At 2000 mg/kg, one female was found dead and one female was sacrificed in extremis, both on Day 2. The remaining animal at 2000 mg/kg and all animals treated at 300 mg/kg survived up to the scheduled study duration.

Clinical signs:

other: - At 2000 mg/kg: lethargy, hunched posture, uncoordinated movements, piloerection, salivation, ptosis, hypothermia and/or yellow genital region between Days 1 and 3 (all animals; for one animal, hunched posture was also noted on Days 6 and 7) - At 300 mg/

Gross pathology:

No abnormalities were found.

Any other information on results incl. tables

Dose level	Number of animals and their sex	Date of treatment	Mortality data
2000 mg/kg	3 females	November 9, 2010	2/3
300 mg/kg	3 females	November 11, 2010	0/3
300 mg/kg	3 females	November 12, 2010	0/3

- The LD50 value, based on OECD guideline 423 and LD50 cut-off values, is considered to be 1000 mg/kg (see Annex 2d of OECD 423)

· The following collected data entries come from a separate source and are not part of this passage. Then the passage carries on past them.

-- ==== Sys2Proof/Machine/Access.lean ====
section
/-!
DEFINITION. An access to the register space, whole: headers, locks and SRST (R110–R119), block registers by their pages' rules, the memory
windows and memory itself (R100–R108), and reads with their side effects (R5, R112). The commands of the bus, the host port and the
debugger's accesses follow from it.
-/
namespace Sys2Proof.Machine

namespace BusWrite

/-- The rules a page adds to a write, frozen staged fields first (R29, R122). -/
def rules (w : BusWrite) (s : State) : List (Bool × ErrKind) :=
  (w.staged && s.frozen, .busy) :: match w.k with
  | .cad => w.rulesCad s
  | .lpe => w.rulesLpe s
  | .lpx => w.rulesLpx s
  | .pg => w.rulesPg s ++ w.rulesNl s
  | .ghd => w.rulesGhd s
  | .gld => w.rulesGld s
  | .fad => w.rulesFad s ++ w.rulesRslv s
  | .faq => w.rulesFaq s
  | .hka => w.rulesHka s
  | .wma => w.rulesWma s
  | .pos => w.rulesPos s
  | .emu => w.rulesEmu s
  | .trc => w.rulesTrc s
  | .chg => w.rulesChg s
  | .aux => w.rulesAux s
  | .act => w.rulesAct s
  | .drl => w.rulesDrl s
  | .saf => w.rulesSaf s
  | .sio => w.rulesSio s
  | .ept => w.rulesEpt s
  | .tnd => w.rulesTnd s
  | .can => w.rulesCan s
  | .eth => w.rulesEth s
  | .hsp => w.rulesHsp s
  | .sys => []
  | .pwr => w.rulesPwr s
  | .sec => w.rulesSec s
  | .rol => w.rulesRol s
  | .bst => w.rulesBst s
  | .recorder => w.rulesRec s
  | .tmp => w.rulesTmp s
  | .nor => w.rulesNor s

/-- CFG_PEND shows a staged field that differs from its live value (R169, R242). -/
def showPend (w : BusWrite) (s : State) : State :=
  if !w.staged then s
  else if w.k = .pg then s.setFld (R.PG_STAT_CFG_PEND w.n) (b2n (s.pgCfgPend w.n))
  else if w.k = .lpx then
    s.setFld (R.LPX_STATE_CFG_PEND w.ctx) (b2n (s.lpxCfgPend w.ctx))
  else s

/-- What a stored write starts, from the state before and the state that holds the word. -/
def act (w : BusWrite) (s0 s : State) : State :=
  let s := w.showPend s
  match w.k with
  | .fad => w.actFad s0 s
  | .faq => w.actFaq s0 s
  | .trc => w.actTrc s0 s
  | .wma => w.actWma s0 s
  | .pg => w.actNl s0 s
  | .ghd => w.actGhd s0 s
  | .pos => w.actPos s0 s
  | .act => w.actAct s0 s
  | .drl => w.actDrl s0 s
  | .saf => w.actSaf s0 s
  | .ept => w.actEpt s0 s
  | .tnd => w.actTnd s0 s
  | .eth => w.actEth s0 s
  | .pwr => w.actPwr s0 s
  | .sec => w.actSec s0 s
  | .rol => w.actRol s0 s
  | .bst => w.actBst s0 s
  | .recorder => w.actRec s0 s
  | .nor => w.actNor s0 s
  | _ => s

/-- A write whose whole effect is a command of the table. -/
def direct (w : BusWrite) (s : State) : Option State := ((w.directControl s).orElse fun _ => w.directDrive s).orElse fun _ => w.directPlanes s

end BusWrite

/-! ### Software reset of a page -/

/-- The addresses of a page's block registers. -/
def pageRegs (k : PageKind) (n : Nat) : List Nat :=
  let row (r : RegRow) : List Nat :=
    ((List.range r.count).filter (r.first ≤ ·)).flatMap fun i => (List.range (max 1 r.count2)).map fun j => r.off + r.stride * i + r.stride2 * j
  let offs := (pageRows k n).flatMap row
  if k = .lpx then (List.range 16).flatMap fun f => offs.map (k.page n + 0x100 * f + ·)
  else if k = .pg then (rowsPg.flatMap row).map (k.page n + ·)
  else offs.map (k.page n + ·)

/-- Pages of which some read-only fields show the live state of something that SRST does not touch; the others return every field. -/
def srstKeepsRo (k : PageKind) : Bool := !([PageKind.lpx, .faq, .wma, .trc, .chg, .aux, .act, .drl, .ept, .bst, .nor, .emu].contains k)

/-- Registers of those pages, by offset, whose read-only fields record what has happened: SRST returns them with the rest (R111). -/
def srstRecord (k : PageKind) (o : Nat) : Bool :=
  match k with
  | .sys => o = 0x4C || o = 0x50 || o = 0x5C
  | .tnd => o = 0x11C || o = 0x15C || o = 0x120 || o = 0x160 || o = 0x128 || o = 0x168
  | .lpe => o = 0x88 || o = 0x8C || o = 0x90 || o = 0x98
  | .pg => 0x80 ≤ o && o < 0x98
  | .fad => o = 0x40 || o = 0x44 || 0x100 ≤ o
  | .hka => 0x4C ≤ o
  | .pos => 0x80 ≤ o && o < 0x98
  | .saf => o = 0x84 || o = 0x8C || o = 0x90
  | .can => o = 0x4C || o = 0x54
  | .eth => o = 0x74
  | .hsp => o = 0x84 || o = 0x88
  | .rol => o = 0x48
  | .recorder => o = 0x60
  | _ => false

/-- Single fields of the same kind, in registers that show live state beside them. -/
def srstFields (k : PageKind) (n : Nat) : List Fld :=
  match k with
  | .lpe => (List.range 4).flatMap fun l => [R.LPE_LANE_CMP_CHECK_BUSY l, R.LPE_LANE_CMP_CHECK_PASS l]
  | .tnd => [R.TND_STAT_VERDICT 0, R.TND_STAT_VERDICT 1]
  | .pg => [R.PG_STAT_DENY n]
  | .pwr => [R.PWR_DETACH_STAT_DENY]
  | .hka => [R.HKA_STAT_ROUNDS]
  | .hsp => [R.HSP_STAT_TAG, R.AUXL_STAT_NEW, R.AUXL_STAT_TO_FLAG]
  | .sec => [R.SEC_ATT_CTL_DONE, R.SEC_DBG_CTL_KIND]
  | .rol => [R.ROL_CHG_STAT_DISCARD]
  | _ => []

namespace State

/-- A unit of the page is active (R111 and the page's chapter). SYS, PWR, HSP and SEC have no active condition. -/
def pageActive (s : State) (k : PageKind) (n : Nat) : Bool :=
  let ctxs := (List.range 160).any fun c => s.cstate c != 0
  match k with
  | .cad => ctxs || s.anyActive || s.frozen
  | .lpe => ctxs
  | .lpx => (List.range 16).any fun i => s.cstate (16 * n + i) != 0
  | .pg => s.gactive n
  | .ghd => (List.range 4).any fun c => s.legActive (chanLeg (4 * n + c))
  | .gld => (List.range 4).any fun i => s.legActive (0x20 + 4 * n + i)
  | .fad | .hka => s.anyArmed
  | .faq => s.on R.FAQ_CTL_EN || s.on R.FAQ_CTL_DMA_EN
  | .wma => (List.range 32).any fun m => s.on (R.WMA_CFG_EN m) && s.armed (s.fld (R.WMA_CFG_GRP m))
  | .pos => s.posMode n != 0
  | .emu => s.on (R.EMU_CFG_EN 0) || s.on (R.EMU_CFG_EN 1)
  | .trc => s.gactive (s.fld (R.TRC_CFG_GRP n)) || s.on (R.TRC_STAT_STATE n)
  | .chg => s.fld R.CHG_STAT_SESS != 0 && s.fld R.CHG_STAT_SESS != 6
  | .aux => s.fld R.AUX_STAT_STATE != 0 && s.fld R.AUX_STAT_STATE != 5
  | .act => s.gactive (s.actGrp n)
  | .drl => s.on R.DRL_STAT_BUSY
  | .saf => (List.range 12).any fun g => s.gstate g == 3
  | .sio => ((List.range 8).any fun i => s.on (R.SIO_SI_CFG_MODE i)) || ((List.range 4).any fun m => s.on (R.SIO_SO_CFG_EN m))
  | .ept => (List.range 16).any fun i => s.on (R.EPT_CFG_EN i)
  | .tnd => s.pairState 0 != 0 || s.pairState 1 != 0
  | .can => s.on (R.CAN_CTL_EN n)
  | .eth => s.on (R.ETH_CTL_EN n)
  | .rol => s.chgState != 0
  | .recorder => s.on R.REC_STAT_FLUSHING || s.on R.REC_STAT_CLEARING
  | .tmp => (List.range 8).any fun i => s.on (R.TMP_DRT_CFG_EN i)
  | .bst => s.on R.BST_STAT_BUSY
  | .nor => s.on R.NOR_STAT_BUSY
  | .sys | .pwr | .hsp | .sec => false

/-- The word a register holds after SRST (R111): RW2 fields, committed RWL fields, EPOCHs (R54) and live state stay. -/
def srstWord (s : State) (k : PageKind) (n a : Nat) : Word :=
  match rowAt a with
  | none => s.rd a
  | some r =>
    let reset := resetWord a
    let com := s.on (hdr k n 0x0C 2 1)
    let x := r.fields.foldl (fun x f =>
      let keep : Bool := f.acc = .rw2 || (f.acc = .rwl && com) || (f.acc = .ro && srstKeepsRo k && !srstRecord k (offsetIn k a))
      if keep then x else setBits x f.lo f.w (getBits reset f.lo f.w)) (s.rd a)
    let keeps : Bool := (k = .lpx && offsetIn k a = 0x40) || (k = .ept && 0x100 ≤ a % 0x1000 && (a - 0x100) % 0x40 = 0)
    if keeps then setBits x 24 8 (getBits (s.rd a) 24 8) else x

/-- SRST of an inactive page (R111): its block registers, with what the page holds behind them. CAD names its registers itself (R57); the
cause of the present start is what SYS_RST_CAUSE resets to. A buffer or stream whose address the reset changes is reassigned (R53). SRST
reads as 1 for 1 to 400 clocks, a free value (log entry 71). -/
def srst (s : State) (k : PageKind) (n : Nat) : State :=
  let regs := if k = .cad then [R.CAD_PERIOD_NEW, R.CAD_ADM_STAT, R.CAD_ADM_HYPER, R.CAD_LATE_TOTAL, R.CAD_J3_LOST]
    else (pageRegs k n).filter (· != R.SYS_RST_CAUSE)
  let s0 := s
  let s := s.each regs fun s a => s.wr a (if k = .cad then resetWord a else s.srstWord k n a)
  let s := (srstFields k n).foldl (fun s f => s.setFld f 0) s
  let s := ({ s with srstEnds := s.srstEnds.write (fun _ => 0) (hdr k n 0x08 0 1).addr (s.now + 1 + s.freeVal.toNat % 400) } : State).tookFree
  match k with
  | .fad => (s.each (List.range 32) State.clearFast).updSens fun x => { x with refBad := false }
  | .faq => (s.updSens fun x => { x with faq := [], waits := [], faqDead := false }).showFaq
  | .wma => (s.updSens fun x => { x with mon := [] }).showPt
  | .pg => s.setFld (R.PG_STAT_CFG_PEND n) (b2n (s.pgCfgPend n))
  | .lpx => s.each (List.range 16) fun s i => s.setFld (R.LPX_STATE_CFG_PEND (16 * n + i)) (b2n (s.lpxCfgPend (16 * n + i)))
  | .hsp => s.setFld R.HSP_STAT_RESULT 6
  | .can => (s.each (List.range 128) fun s i => s.canReassign n i (s0.rd (R.CAN_BUF_CFG n i)) 0)
  | .trc => s.updTrac n fun _ => {}
  | .chg => s.updChg fun _ => {}
  | .aux => s.updAux fun _ => {}
  | .act => ((s.updAct n fun _ => {}).actEval n).actShow n
  | .drl => s.updDrl fun _ => {}
  | .ept => s.each (List.range 16) fun s i => (((s.updEpt i fun _ => {}).eptReassign s0 i).eptShow i)
  | .emu => s.showEmus
  | .pwr => (s.setFld R.PWR_DETACH_CTL_REQ (b2n (s.fld R.PWR_DETACH_STAT_STATE == 1))).sensShow
  | .eth => s.updEth n fun _ => {}
  | .recorder => (s.each (List.range 32) State.histZero).each (List.range 16) State.trackZero
  | _ => s

/-! ### Headers -/

/-- PAGE_CTL (R111, R112): with full rights its RW fields, AGENT only on pages of the control plane and J2; FAQ's AGENT stands while its
fall-back is enabled (R187). SRST then resets the block registers. -/
def writePageCtl (s : State) (m : Master) (k : PageKind) (n : Nat) (v : Word) : State :=
  let a := k.page n + 0x08
  let ag := k.ownerCode = 0 || k.ownerCode = 4
  let newAg := getBits v 3 2
  if s.mayWrite m k n then
    s.checked m k n a [(ag && newAg == 3, .range), (getBits v 0 1 == 1 && s.pageActive k n, .state),
        (k = .faq && newAg != s.fld (hdr k n 0x08 3 2) && s.on R.FAQ_CTL_DMA_EN, .state)] fun s =>
      let s := s.setFld (hdr k n 0x08 1 2) (getBits v 1 2)
      let s := if ag then s.setFld (hdr k n 0x08 3 2) newAg else s
      if getBits v 0 1 = 1 then (s.setFld (hdr k n 0x08 0 1) 1).srst k n else s
  else s.ackPage m k n a [] fun s => s.setFld (hdr k n 0x08 1 2) (getBits v 1 2)

/-- PAGE_LOCK (R114, R115): MC alone writes it. -/
def writePageLock (s : State) (m : Master) (k : PageKind) (n : Nat) (v : Word) : State :=
  let a := k.page n + 0x0C
  if rights m ≠ .mc ∨ isChecker m then s.errResp m true a .owner
  else
    s.checked m k n a [(getBits v 0 1 == 1 && getBits v 8 8 != 0x5A, .key)] fun s =>
      let s := (s.setFld (hdr k n 0x0C 0 1) (getBits v 0 1)).setFld (hdr k n 0x0C 3 1) (getBits v 3 1)
      if getBits v 1 1 = 1 then s.setFld (hdr k n 0x0C 2 1) 1 else s

/-- A write to the common header (R110–R119). -/
def writeHeader (s : State) (m : Master) (k : PageKind) (n a : Nat) (v : Word) : State :=
  let all (mask : Nat) : Word := BitVec.ofNat 32 mask
  match a % 0x40 with
  | 0x08 => s.writePageCtl m k n v
  | 0x0C => s.writePageLock m k n v
  | 0x10 => s.ackPage m k n a [] fun s => s.wr a (s.rd a &&& ~~~v)
  | 0x14 => s.ackPage m k n a [] fun s => s.wr a (v &&& all k.evtMask)
  | 0x18 => s.writePage m k n a [] fun s => s.wr (k.page n + 0x10) (s.rd (k.page n + 0x10) ||| (v &&& all k.evtMask))
  | 0x1C => s.ackPage m k n a [] fun s => s.wr a (s.rd a &&& (~~~v ||| s.faultsHeld k))
  | 0x20 => s.ackPage m k n a [] fun s => s.wr a (v &&& all (faultBits k n))
  | 0x28 => s.writePage m k n a [] fun s => s.wr a (s.rd a &&& ~~~(v &&& 3))
  | _ => s.writePage m k n a [] id

/-! ### Block registers -/

/-- A write to an address of a page (R4, R12, R112, R122). -/
def writeBlock (s : State) (m : Master) (k : PageKind) (n a : Nat) (v : Word) : State :=
  match (pageRows k n).find? fun r => (r.locate (offsetIn k a)).isSome with
  | none => s.writePage m k n a [] id
  | some r =>
    let i := ((r.locate (offsetIn k a)).getD (0, 0)).1
    let w : BusWrite := ⟨m, k, n, a, i, v⟩
    match w.direct s with
    | some t => t
    | none =>
      if s.mayWrite m k n then s.regWrite w r (w.rules s) w.act
      else if s.isAgent m k n && r.fields.any (·.acc = .w1c) then
        s.checked m k n a [] fun t =>
          let t := t.storeRow r true a v
          if k = .wma then w.ackWma s t else t
      else s.errResp m true a .owner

Applicant's summary and conclusion

Interpretation of results:

Toxicity Category IV

Remarks:

Migrated information Criteria used for interpretation of results: EU

Conclusions:

An acute oral toxicity study has been conducted according to OECD 423 and GLP in a total of 9 female rats. A group of 3 female rats were treated at a dose level of 2000 mg/kg. At this dose level, one female was found dead and one animal was sacrificed in extremis both on day 2. Therefore, 2 further groups of 3 female rats were dosed at 300 mg/kg. At this dose level, all animals survived up to the scheduled study duration. Clinical signs observed at the 2000 mg/kg dose level were: lethargy, hunched posture, uncoordinated movements, piloerection, salivation, ptosis, hypothermia and/or yellow genital region between Days 1 and 3 (all animals; for one animal, hunched posture was also noted on Days 6 and 7). At the 300 mg/kg dose level, the observed effects of treatment were hunched posture and piloerection between Days 1 and 4 (all animals). Autopsy revealed no abnormalities. Since at the second dose level of 300 mg/kg no mortality was observed, it is concluded that the LD50 is between 300 and 2000 mg/kg. Therefore based on the results of this study the substance needs to be classified as Acute Tox. Cat.4, Harmful if swallowed (H302) in accordance with the CLP Regulation.